It was into this grisaille mural that I ventured on a morning last week. Locking my door behind me, pulling the collar of my coat up against the damp, I made my way down the drive. Still, silent, the street out front was barren of walkers on this muted morning and my head was as empty as the pavement. Sighing a sigh of ennui, I was passing by the sleeping flower bed when I saw it. Just off to my left, at eye level, on the iron cold limb of a winter pine. A flash of red as bright as a ruby. I froze stone still and stared, face to face with the largest bird ever to grace the confines of my garden. A bird rarely seen by human eyes in my part of the world and one whose sheer outlandishness has inspired both legend and cartoon. With a yard long span of black feathered wings and a red hat on his head of extravagant proportions, I was looking into the ebony eyes of Woody Woodpecker himself. A rare and magnificent Pileated Woodpecker.
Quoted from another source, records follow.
-- ==== Sys2Proof/Machine/Dispatch.lean ====
section
/-! DEFINITION. One arm per command, one direct call of its meaning. -/

namespace Sys2Proof.Machine

/-- The meaning of a command (R90 steps 4 to 7). -/
def exec (i : Instr) (s : State) : Host.Outcome State Fault Refusal :=
  match i with
  | .endCmd => Sys2Proof.Machine.execEnd s
  | .cfg logn wsel sgn strat lb lc kt => Sys2Proof.Machine.execCfg logn wsel sgn strat lb lc kt s
  | .fft fd pa => Sys2Proof.Machine.execFft fd pa s
  | .ifft pd fa => Sys2Proof.Machine.execIfft pd fa s
  | .fmul fd fa fb => Sys2Proof.Machine.execFmul fd fa fb s
  | .fmac fd fa fb => Sys2Proof.Machine.execFmac fd fa fb s
  | .mul pd pa pb => Sys2Proof.Machine.execMul pd pa pb s
  | .muladd pd pa pb => Sys2Proof.Machine.execMuladd pd pa pb s
  | .mulsub pd pa pb => Sys2Proof.Machine.execMulsub pd pa pb s
  | .muls pd pa pb => Sys2Proof.Machine.execMuls pd pa pb s
  | .mulsadd pd pa pb => Sys2Proof.Machine.execMulsadd pd pa pb s
  | .mulssub pd pa pb => Sys2Proof.Machine.execMulssub pd pa pb s
  | .padd pd pa pb => Sys2Proof.Machine.execPadd pd pa pb s
  | .psub pd pa pb => Sys2Proof.Machine.execPsub pd pa pb s
  | .pneg pd pa => Sys2Proof.Machine.execPneg pd pa s
  | .pscl pd pa imm => Sys2Proof.Machine.execPscl pd pa imm s
  | .mono pd pa imm => Sys2Proof.Machine.execMono pd pa imm s
  | .perm pd pa imm => Sys2Proof.Machine.execPerm pd pa imm s
  | .fperm fd fa imm => Sys2Proof.Machine.execFperm fd fa imm s

end Sys2Proof.Machine
end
He graciously waited till my heart calmed a bit, gingerly hopping from limb to limb, never taking his eyes off my own as he soaked up my gobsmacked admiration. He gave me the briefest of nods then suddenly, with all the grand theatrics of an eagle, he lifted up into the oyster air and flew, wings stretched knife-straight, head aflame with an otherworldly red. I watched him recede into nothingness, his ruby hat slowly evaporating into the grey.
Perhaps, I thought, he chooses this month to be seen.
A holy reminder that in the darkest time, the brightest colour.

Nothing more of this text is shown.